With my car when I engage sport mode, I get the same push. Both these cars act the exact same with sport mode is engaged. Hyundai has no documentation I have found on it's AWD, but my findings are it mimics the Rav 4's to a T. While the Rav 4 is not setup for the corners as my car is you can feel you have some sort of AWD engaged when throwing it around in the corners. You can definitely feel the AWD in the corners in the Hyundai Kona if you toggle in and out of sport mode/AWD. These modern day FWD bias AWD have great advantages even when not built extra heavy duty like Audi's non FWD bias AWD.

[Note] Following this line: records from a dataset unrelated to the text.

-- ==== Sys2Proof/Certificates/Slice0/Obligations.lean ====
section
/-! DEFINITION. The statements for the provers, each one a rule of the spec or a fact the rules imply. A statement about
a step says whose turn it is through `State.turns`; that turns stand in the state and that one step takes one of them is
the model's choice (log entry 6). -/

open Sys2Proof Sys2Proof.Machine

/-! ### The command word, the response word, the configuration code -/

/-- R50, R53, R54: decoding the word of a command that is legal at a depth gives the command, with every operand. -/
def Obligations.DecodeOfEncodeIsCommand : Prop :=
  ∀ (d : Depth) (i : Instr), i.wf d = true → decode d (encode i) = .ok i

/-- R53, D8: each word has one meaning: a word that decodes is the word of its command, and the command is legal at the
depth (R54). -/
def Obligations.EncodeOfDecodeIsWord : Prop :=
  ∀ (d : Depth) (w : CmdWord) (i : Instr), decode d w = .ok i → encode i = w ∧ i.wf d = true

/-- R53, R54: a word decodes to a SETPIXEL exactly if it matches the table's row for SETPIXEL; to a CALC or a MERGE
exactly if it matches that row and the depth is below 8; to nothing exactly if none of these holds. -/
def Obligations.DecodeAgreesWithOpcodeTable : Prop :=
  ∀ (d : Depth) (w : CmdWord),
    ((∃ row col color, decode d w = .ok (.setpixel row col color)) ↔ rowSetpixel.matchesWord w = true) ∧
    ((∃ col, decode d w = .ok (.calcCol col)) ↔ rowCalc.matchesWord w = true ∧ d.bits < 8) ∧
    ((∃ col color exist, decode d w = .ok (.merge col color exist)) ↔
      rowMerge.matchesWord w = true ∧ d.bits < 8) ∧
    ((∃ c, decode d w = .error c) ↔
      rowSetpixel.matchesWord w = false ∧
      ¬(rowCalc.matchesWord w = true ∧ d.bits < 8) ∧ ¬(rowMerge.matchesWord w = true ∧ d.bits < 8))

/-- R50, R52: the operands of a decoded word are its fields as unsigned numbers: `EXIST` from bit 8, `COL` from bit 32,
`ROW` from bit 48, `COLOR` from bit 64. -/
def Obligations.OperandsAreUnsignedFields : Prop :=
  ∀ (d : Depth) (w : CmdWord),
    (∀ row col color, decode d w = .ok (.setpixel row col color) →
      row.toNat = w.toNat / 2 ^ 48 % 2 ^ 16 ∧ col.toNat = w.toNat / 2 ^ 32 % 2 ^ 16 ∧
      color.toNat = w.toNat / 2 ^ 64) ∧
    (∀ col, decode d w = .ok (.calcCol col) → col.toNat = w.toNat / 2 ^ 32 % 2 ^ 16) ∧
    (∀ col color exist, decode d w = .ok (.merge col color exist) →
      col.toNat = w.toNat / 2 ^ 32 % 2 ^ 16 ∧ color.toNat = w.toNat / 2 ^ 64 ∧
      exist.toNat = w.toNat / 2 ^ 8 % 2 ^ 8)

/-- Some words of 95_test_vectors.md (V1.3, V2.4) decode to the commands they stand for, and some are illegal. Which
cause the decoder names for an illegal word is the model's choice (log entry 17); that the word is illegal is the rule's
(R53, R54). -/
def Obligations.VectorWordsDecode : Prop :=
  decode (.sub .two) 0x000000020000000500000000#96 = .ok (.setpixel 0 5 2) ∧
  decode (.sub .two) 0x000000000000000500000001#96 = .ok (.calcCol 5) ∧
  decode (.sub .two) 0x00000002000000050000FF02#96 = .ok (.merge 5 2 0xFF) ∧
  decode (.sub .two) 0x000000000000000000000003#96 = .error .reservedOp ∧
  decode (.sub .four) 0x000000000000000080000002#96 = .error .reservedBits ∧
  decode (.wide .eight) 0x000000000000000000000001#96 = .error .noCalculator

/-- R55, R56: `STATUS` stands in bits 1 to 0 of a response word (`OK` 0, `ACC_ERR` 1, `ILLEGAL` 2), `SHIFT` in bits 4 to
2, `DATA` in bits 15 to 8, `ERR` in bits 31 to 16, and bits 7 to 5 are 0; reading a word gives back what it was made
of. -/
def Obligations.ResponseWordLayout : Prop :=
  ∀ (r : Response),
    r.word.toNat =
      (match r.status with
        | .ok => 0
        | .accErr => 1
        | .illegal => 2) + 4 * r.shift.toNat + 256 * r.data.toNat + 65536 * r.err.toNat ∧
    readResponse r.word = some r

/-- R57, R91: the configuration code: `cfg[2:0]` from 0 to 6 names the depths 1, 2, 4, 8, 16, 24, 32 and 7 is rejected;
`cfg[3]` names the order; and each configuration is that of its own code. -/
def Obligations.ConfigurationCodes : Prop :=
  (∀ c : BitVec 4,
    (configOfCode c).map (fun g => g.depth.bits) = [1, 2, 4, 8, 16, 24, 32][c.toNat % 8]? ∧
    (∀ g, configOfCode c = some g → (g.order = .lsbFirst ↔ 8 ≤ c.toNat))) ∧
  ∀ g : Config, configOfCode (codeOfConfig g) = some g

/-- R60, R61: a command line assembles to exactly the word of its command when each operand fits its field, and to
nothing when one is too wide. -/
def Obligations.AssembledLinesAreCommandWords : Prop :=
  (∀ row col color : Nat, (Line.setpixel row col color).word =
    if row < 65536 ∧ col < 65536 ∧ color < 4294967296 then
      some (encode (.setpixel (BitVec.ofNat 16 row) (BitVec.ofNat 16 col) (BitVec.ofNat 32 color)))
    else none) ∧
  (∀ col : Nat, (Line.calcCol col).word =
    if col < 65536 then some (encode (.calcCol (BitVec.ofNat 16 col))) else none) ∧
  ∀ col color exist : Nat, (Line.merge col color exist).word =
    if col < 65536 ∧ color < 4294967296 ∧ exist < 256 then
      some (encode (.merge (BitVec.ofNat 16 col) (BitVec.ofNat 32 color) (BitVec.ofNat 8 exist)))
    else none

/-! ### The calculator and the merge -/

/-- R63 to R69: the six shift formulas and the mask, as arithmetic on the column's number. -/
def Obligations.CalculatorFormulas : Prop :=
  ∀ col : Coord,
    (calcOf .one .msbFirst col).1.toNat = 7 - col.toNat % 8 ∧
    (calcOf .one .lsbFirst col).1.toNat = col.toNat % 8 ∧
    (calcOf .two .msbFirst col).1.toNat = 6 - 2 * (col.toNat % 4) ∧
    (calcOf .two .lsbFirst col).1.toNat = 2 * (col.toNat % 4) ∧
    (calcOf .four .msbFirst col).1.toNat = 4 - 4 * (col.toNat % 2) ∧
    (calcOf .four .lsbFirst col).1.toNat = 4 * (col.toNat % 2) ∧
    ∀ (d : SubDepth) (o : PackingOrder),
      (calcOf d o col).2.toNat = (2 ^ d.bits - 1) * 2 ^ (calcOf d o col).1.toNat

/-- R70: the calculator's result depends only on `col mod PPB`. -/
def Obligations.CalculatorReadsOnlyClusterIndex : Prop :=
  ∀ (d : SubDepth) (o : PackingOrder) (c c' : Coord),
    clusterIndex d c = clusterIndex d c' → calcOf d o c = calcOf d o c'

/-- R71: the shift of each order, from the index in the cluster; the mask is the `BPP` bits from the shift up; the masks
of one cluster are pairwise disjoint and together cover the byte. -/
def Obligations.MasksPartitionTheByte : Prop :=
  ∀ (d : SubDepth) (o : PackingOrder) (col : Coord),
    (calcOf d .lsbFirst col).1.toNat = d.bits * clusterIndex d col ∧
    (calcOf d .msbFirst col).1.toNat + d.bits * (clusterIndex d col + 1) = 8 ∧
    (calcOf d .msbFirst col).1.toNat + (calcOf d .lsbFirst col).1.toNat = 8 - d.bits ∧
    d.bits ∣ (calcOf d o col).1.toNat ∧ (calcOf d o col).1.toNat + d.bits ≤ 8 ∧
    (∀ j, (calcOf d o col).2.getLsbD j = true ↔
      (calcOf d o col).1.toNat ≤ j ∧ j < (calcOf d o col).1.toNat + d.bits) ∧
    (∀ col', clusterIndex d col' ≠ clusterIndex d col → (calcOf d o col).2 &&& (calcOf d o col').2 = 0#8) ∧
    (∀ j, j < 8 → ∃ col', byteIndex d col' = byteIndex d col ∧ (calcOf d o col').2.getLsbD j = true) ∧
    (calcOf d o col).2 >>> (calcOf d o col).1 = baseMask d

/-- R74: only the color's low `BPP` bits reach the merged byte: the shifted color under the mask is `(c & BMASK) << s`, where
`BMASK` is `2 ^ BPP - 1`, and `merge(e, c, s, m) = (e & ~m) | ((c & BMASK) << s)`. -/
def Obligations.MergeKeepsOnlyLowColorBits : Prop :=
  ∀ (d : SubDepth) (o : PackingOrder) (e : Byte) (color : Color) (col : Coord),
    (baseMask d).toNat = 2 ^ d.bits - 1 ∧
    ((color.setWidth 40 <<< (calcOf d o col).1).setWidth 8) &&& (calcOf d o col).2 =
      (color.setWidth 8 &&& baseMask d) <<< (calcOf d o col).1 ∧
    mergeAt d o e color col =
      (e &&& ~~~(calcOf d o col).2) ||| ((color.setWidth 8 &&& baseMask d) <<< (calcOf d o col).1)

/-- R75: every bit outside the addressed pixel's group keeps its value. -/
def Obligations.MergePreservesNeighbourBits : Prop :=
  ∀ (d : SubDepth) (o : PackingOrder) (e : Byte) (color : Color) (col : Coord),
    mergeAt d o e color col &&& ~~~(calcOf d o col).2 = e &&& ~~~(calcOf d o col).2

/-- R76: the merged byte reads back as the color's low bits at the column, and as before at every other column of the
cluster. -/
def Obligations.MergedPixelReadsBack : Prop :=
  ∀ (d : SubDepth) (o : PackingOrder) (e : Byte) (color : Color) (col : Coord),
    pixel d o (mergeAt d o e color col) col = color.setWidth 8 &&& baseMask d ∧
    ∀ col' : Coord, clusterIndex d col' ≠ clusterIndex d col →
      pixel d o (mergeAt d o e color col) col' = pixel d o e col'

/-! ### The commands -/

/-- R72: an idle instance of a depth below 8 answers CALC with the shift and the mask; nothing else changes. -/
def Obligations.CalcAnswersShiftAndMask : Prop :=
  ∀ (s : State) (d : SubDepth) (col : Coord), s.cfg.depth = .sub d → s.here.phase = .idle →
    exec (.calcCol col) s = .next { s with here := { s.here with
      responses := s.here.responses ++
        [Response.word ⟨.ok, (calcOf d s.cfg.order col).1, (calcOf d s.cfg.order col).2, 0⟩]
      readErr := none } }

/-- R77: an idle instance of a depth below 8 answers MERGE with the merged byte, `SHIFT` 0; nothing else changes. -/
def Obligations.MergeAnswersMergedByte : Prop :=
  ∀ (s : State) (d : SubDepth) (col : Coord) (color : Color) (exist : Byte),
    s.cfg.depth = .sub d → s.here.phase = .idle →
    exec (.merge col color exist) s = .next { s with here := { s.here with
      responses := s.here.responses ++
        [Response.word ⟨.ok, 0,
          merge exist color (calcOf d s.cfg.order col).1 (calcOf d s.cfg.order col).2, 0⟩]
      readErr := none } }

/-- R54, R89: at a depth of 8 or more an idle instance answers CALC and MERGE with `ILLEGAL`, word `00000002`; nothing
else changes. -/
def Obligations.CalculatorCommandsIllegalOnDirectPath : Prop :=
  ∀ (s : State) (d : WideDepth) (col : Coord) (color : Color) (exist : Byte),
    s.cfg.depth = .wide d → s.here.phase = .idle →
    exec (.calcCol col) s = .next { s with here := { s.here with
      responses := s.here.responses ++ [0x00000002#32], readErr := none } } ∧
    exec (.merge col color exist) s = .next { s with here := { s.here with
      responses := s.here.responses ++ [0x00000002#32], readErr := none } }

/-- R79, R58: accepted on the masked path, SETPIXEL latches its operands, issues the read call of the column as given
with `COUNT` the number of pixels in a byte, and waits in `RD_WAIT`; nothing else changes. -/
def Obligations.SetpixelMaskedIssuesRead : Prop :=
  ∀ (s : State) (d : SubDepth) (row col : Coord) (color : Color),
    s.cfg.depth = .sub d → s.here.phase = .idle →
    exec (.setpixel row col color) s = .next { s with here := { s.here with
      lRow := row, lCol := col, lColor := color
      readErr := none
      call := some ⟨.read, row, col, BitVec.ofNat 4 (8 / d.bits), 0⟩
      answer := none
      phase := .rdWait } }

/-- R82, R58: accepted on the direct path, SETPIXEL latches its operands, issues the write call of the raw color with
`COUNT` 1, and waits in `WR_WAIT`; nothing else changes. -/
def Obligations.SetpixelDirectIssuesWrite : Prop :=
  ∀ (s : State) (d : WideDepth) (row col : Coord) (color : Color),
    s.cfg.depth = .wide d → s.here.phase = .idle →
    exec (.setpixel row col color) s = .next { s with here := { s.here with
      lRow := row, lCol := col, lColor := color
      readErr := none
      call := some ⟨.write, row, col, 1, color⟩
      answer := none
      phase := .wrWait } }

/-- R105: a busy instance accepts no command. The rule has the caller hold the command until it is accepted; that the
meaning of a command at a busy instance is the state unchanged is the model's reading (log entry 13), and no step asks
for it. -/
def Obligations.BusyInstanceAcceptsNothing : Prop :=
  ∀ (i : Instr) (s : State), s.here.phase ≠ .idle → exec i s = .next s

/-- R55, R88: a command an idle instance accepts is either answered in that step, with exactly one response and no call,
or it is in flight, with exactly one call and no response yet. -/
def Obligations.AcceptedCommandAnswersOrWaits : Prop :=
  ∀ (i : Instr) (s t : State), s.here.phase = .idle → exec i s = .next t →
    (t.here.phase = .idle ∧ t.here.call = s.here.call ∧
      ∃ r : Response, t.here.responses = s.here.responses ++ [r.word]) ∨
    (t.here.phase ≠ .idle ∧ t.here.responses = s.here.responses ∧
      ∃ q : Request, t.here.call = some q ∧ legalCall s.cfg.depth q = true)

/-- R23, R85, R97: the frame of the three commands. Accepting a command changes no byte and no pixel of the framebuffer,
no other instance, no abandoned call, no turn, no word the caller holds and not `L_BYTE`; and CALC and MERGE change no
latch and no call. -/
def Obligations.CommandFrame : Prop :=
  ∀ (i : Instr) (s t : State), exec i s = .next t →
    t.cfg = s.cfg ∧ t.policy = s.policy ∧ t.before = s.before ∧ t.after = s.after ∧ t.late = s.late ∧
    t.turns = s.turns ∧ t.here.commands = s.here.commands ∧ t.here.lByte = s.here.lByte ∧
    (∀ a, Memory.read t.fb a = Memory.read s.fb a) ∧ (∀ a, Memory.read t.px a = Memory.read s.px a) ∧
    match i with
    | .setpixel _ _ _ => True
    | .calcCol _ =>
      t.here.phase = s.here.phase ∧ t.here.lRow = s.here.lRow ∧ t.here.lCol = s.here.lCol ∧
        t.here.lColor = s.here.lColor ∧ t.here.call = s.here.call ∧ t.here.answer = s.here.answer
    | .merge _ _ _ =>
      t.here.phase = s.here.phase ∧ t.here.lRow = s.here.lRow ∧ t.here.lCol = s.here.lCol ∧
        t.here.lColor = s.here.lColor ∧ t.here.call = s.here.call ∧ t.here.answer = s.here.answer

/-! ### One step -/

/-- R53, R105: when it is the turn of an idle instance's sequencer and the word presented to it decodes to a command,
the step is the command's meaning in the state with that instance in focus, the turn taken and the word accepted. -/
def Obligations.StepRunsDecodedCommand : Prop :=
  ∀ (s t : State) (n : Nat) (ts : List Turn) (w : CmdWord) (ws : List CmdWord) (i : Instr),
    s.turns = .sequencer n :: ts → ({ s with turns := ts } : State).focus n = some t →
    t.here.phase = .idle → t.here.commands = w :: ws → decode t.cfg.depth w = .ok i →
    step s = exec i { t with here := { t.here with commands := ws } }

This is the case also with with no power being added as FWD AWD with electronically engage the AWD with medium to full engine load. While being in sport mode and coming into a high speed "on camber" sweeper where you have to lift off the throttle, the car is planted and 100% balanced and you do the same corner at the same speed and lift off the throttle the rear becomes a tad unsettled as the the AWD is not engaged. There are so many corners where the AWD pushes you out of the corner and reduces understeer by a good margin. Every bit helps having some form of power added to the rear wheels, as a tire can only grip 100%. So in a FWD car you get understeer, add 40% power to the rear and you have a good percentage of more room to add steering input or more power

When I tow my boat with the Kona AWD (1,500 loaded.) Ausi/Europe spec for a braked trailer is 2,850 lbs for this car. I always tow in sport/AWD as I get a front diff "load noise" from the transaxle if it is in "normal" FWD mode and all the load is being carried by the front diff, hit sport mode and both cars push some of the load to the rear diff and all load noise is gone. The Rav4 also has a slight sound too when towing when not in sport/AWD mode.

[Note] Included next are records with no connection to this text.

-- ==== Sys2Proof/Laws/Memory.lean ====
section
/-! SUPPORT. The laws of the sparse framebuffer: reading after a write, the canonical form, and that equal readings are
equal data. -/

namespace Sys2Proof.Machine

variable {n : Nat}

/-- A well-formed list's head is not the default value, its other keys lie above it, and its tail is well-formed. -/
theorem Memory.wf_cons {b : Nat} {u : BitVec n} {m : List (Nat × BitVec n)} :
    Memory.wf ((b, u) :: m) = true ↔ u ≠ 0#n ∧ (∀ c ∈ m, b < c.1) ∧ Memory.wf m = true := by
  simp [Memory.wf, and_assoc]

/-- A key below every listed key reads as 0. -/
theorem Memory.read_below (m : List (Nat × BitVec n)) (a : Nat) (h : ∀ c ∈ m, a < c.1) :
    Memory.read m a = 0#n := by
  induction m with
  | nil => rfl
  | cons c m ih =>
    have hne : c.1 ≠ a := by have := h c (by simp); omega
    simp only [Memory.read, hne, if_false]
    exact ih fun c hc => h c (by simp [hc])

/-- Reading a key just written gives the value written. -/
theorem Memory.read_write_same (m : List (Nat × BitVec n)) (a : Nat) (v : BitVec n) (h : Memory.wf m = true) :
    Memory.read (Memory.write m a v) a = v := by
  induction m with
  | nil =>
    by_cases hv : v = 0#n
    · simp [Memory.write, Memory.read, hv]
    · simp [Memory.write, Memory.read, hv]
  | cons c m ih =>
    obtain ⟨b, u⟩ := c
    obtain ⟨-, hlt, hm⟩ := Memory.wf_cons.1 h
    unfold Memory.write
    by_cases h1 : a < b
    · by_cases hv : v = 0#n
      · have hne : b ≠ a := by omega
        simp only [h1, hv, if_true, Memory.read, hne, if_false]
        exact Memory.read_below m a fun c hc => by have := hlt c hc; omega
      · simp [h1, hv, Memory.read]
    · by_cases h2 : a = b
      · subst h2
        by_cases hv : v = 0#n
        · simp only [hv, if_true, lt_irrefl, if_false]
          exact Memory.read_below m a hlt
        · simp [hv, Memory.read]
      · have h3 : b ≠ a := fun h => h2 h.symm
        simp only [h1, h2, if_false, Memory.read, h3]
        exact ih hm

/-- A write leaves every other key as it reads. -/
theorem Memory.read_write_other (m : List (Nat × BitVec n)) (a c : Nat) (v : BitVec n) (h : c ≠ a) :
    Memory.read (Memory.write m a v) c = Memory.read m c := by
  induction m with
  | nil =>
    by_cases hv : v = 0#n
    · simp [Memory.write, hv]
    · simp [Memory.write, hv, Memory.read, h.symm]
  | cons e m ih =>
    obtain ⟨b, u⟩ := e
    unfold Memory.write
    by_cases h1 : a < b
    · by_cases hv : v = 0#n
      · simp [h1, hv]
      · simp [h1, hv, Memory.read, h.symm]
    · by_cases h2 : a = b
      · subst h2
        by_cases hv : v = 0#n
        · simp [hv, Memory.read, h.symm]
        · simp [hv, Memory.read, h.symm]
      · simp only [h1, h2, if_false, Memory.read, ih]

/-- The keys of a written list: the key written, or a key it had. -/
theorem Memory.mem_write {m : List (Nat × BitVec n)} {a : Nat} {v : BitVec n} {c : Nat × BitVec n}
    (h : c ∈ Memory.write m a v) : c = (a, v) ∨ c ∈ m := by
  induction m with
  | nil =>
    by_cases hv : v = 0#n
    · simp [Memory.write, hv] at h
    · simpa [Memory.write, hv] using h
  | cons e m ih =>
    obtain ⟨b, u⟩ := e
    unfold Memory.write at h
    split at h
    · split at h
      · exact .inr h
      · simpa using h
    · split at h
      · split at h
        · exact .inr (by simp [h])
        · rcases List.mem_cons.1 h with h | h
          · exact .inl h
          · exact .inr (by simp [h])
      · rcases List.mem_cons.1 h with h | h
        · exact .inr (by simp [h])
        · rcases ih h with h | h
          · exact .inl h
          · exact .inr (by simp [h])

/-- Every write keeps the canonical form. -/
theorem Memory.write_wf (m : List (Nat × BitVec n)) (a : Nat) (v : BitVec n) (h : Memory.wf m = true) :
    Memory.wf (Memory.write m a v) = true := by
  induction m with
  | nil =>
    by_cases hv : v = 0#n
    · simp [Memory.write, Memory.wf, hv]
    · simp [Memory.write, Memory.wf, hv]
  | cons e m ih =>
    obtain ⟨b, u⟩ := e
    obtain ⟨hu, hlt, hm⟩ := Memory.wf_cons.1 h
    unfold Memory.write
    split
    · rename_i hab
      split
      · exact h
      · rename_i hv
        refine Memory.wf_cons.2 ⟨hv, fun c hc => ?_, h⟩
        rcases List.mem_cons.1 hc with rfl | hc
        · exact hab
        · have := hlt c hc; omega
    · rename_i hab
      split
      · rename_i heq
        split
        · exact hm
        · rename_i hv
          exact Memory.wf_cons.2 ⟨hv, by rw [heq]; exact hlt, hm⟩
      · rename_i hne
        refine Memory.wf_cons.2 ⟨hu, fun c hc => ?_, ih hm⟩
        rcases Memory.mem_write hc with rfl | hc
        · show b < a; omega
        · exact hlt c hc

/-- Two well-formed lists that read alike are the same list. -/
theorem Memory.ext {m m' : List (Nat × BitVec n)} (h : Memory.wf m = true) (h' : Memory.wf m' = true)
    (hr : ∀ a, Memory.read m a = Memory.read m' a) : m = m' := by
  induction m generalizing m' with
  | nil =>
    cases m' with
    | nil => rfl
    | cons c m' =>
      obtain ⟨hu, -, -⟩ := Memory.wf_cons.1 h'
      have := hr c.1
      simp only [Memory.read, if_true] at this
      exact absurd this.symm hu
  | cons c m ih =>
    obtain ⟨b, u⟩ := c
    obtain ⟨hu, hlt, hm⟩ := Memory.wf_cons.1 h
    cases m' with
    | nil =>
      have := hr b
      simp only [Memory.read, if_true] at this
      exact absurd this hu
    | cons c' m' =>
      obtain ⟨b', u'⟩ := c'
      obtain ⟨hu', hlt', hm'⟩ := Memory.wf_cons.1 h'
      have hb : b = b' := by
        rcases Nat.lt_trichotomy b b' with hl | he | hl
        · have e := hr b
          rw [Memory.read_below ((b', u') :: m') b fun c hc => by
            rcases List.mem_cons.1 hc with rfl | hc
            · exact hl
            · have := hlt' c hc; omega] at e
          simp only [Memory.read, if_true] at e
          exact absurd e hu
        · exact he
        · have e := hr b'
          rw [Memory.read_below ((b, u) :: m) b' fun c hc => by
            rcases List.mem_cons.1 hc with rfl | hc
            · exact hl
            · have := hlt c hc; omega] at e
          simp only [Memory.read, if_true] at e
          exact absurd e.symm hu'
      subst hb
      have huu : u = u' := by simpa [Memory.read] using hr b
      subst huu
      rw [ih hm hm' fun a => ?_]
      by_cases ha : b = a
      · subst ha
        rw [Memory.read_below m b hlt, Memory.read_below m' b hlt']
      · simpa [Memory.read, ha] using hr a

/-- A second write to a key leaves nothing of the first. -/
theorem Memory.write_write (m : List (Nat × BitVec n)) (a : Nat) (v v' : BitVec n) (h : Memory.wf m = true) :
    Memory.write (Memory.write m a v) a v' = Memory.write m a v' := by
  refine Memory.ext (Memory.write_wf _ _ _ (Memory.write_wf _ _ _ h)) (Memory.write_wf _ _ _ h) fun c => ?_
  by_cases hc : c = a
  · subst hc
    rw [Memory.read_write_same _ _ _ (Memory.write_wf _ _ _ h), Memory.read_write_same _ _ _ h]
  · simp only [Memory.read_write_other _ _ _ _ hc]

end Sys2Proof.Machine
end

While nothing will match a true high end Audi/Torsen system, Subaru AWD system, and the other high end AWD systems, the modern day FWD bias system, at least how I use it for performance driving/towing is still a massive plus and I won't will live without it. Plus, since my car is a daily in Minnesota it has the advantage on snowy days/snow packed roads too. I would own a FWD bias AWD system in the Las Vegas desert, just because the advantage it gives you in the corners.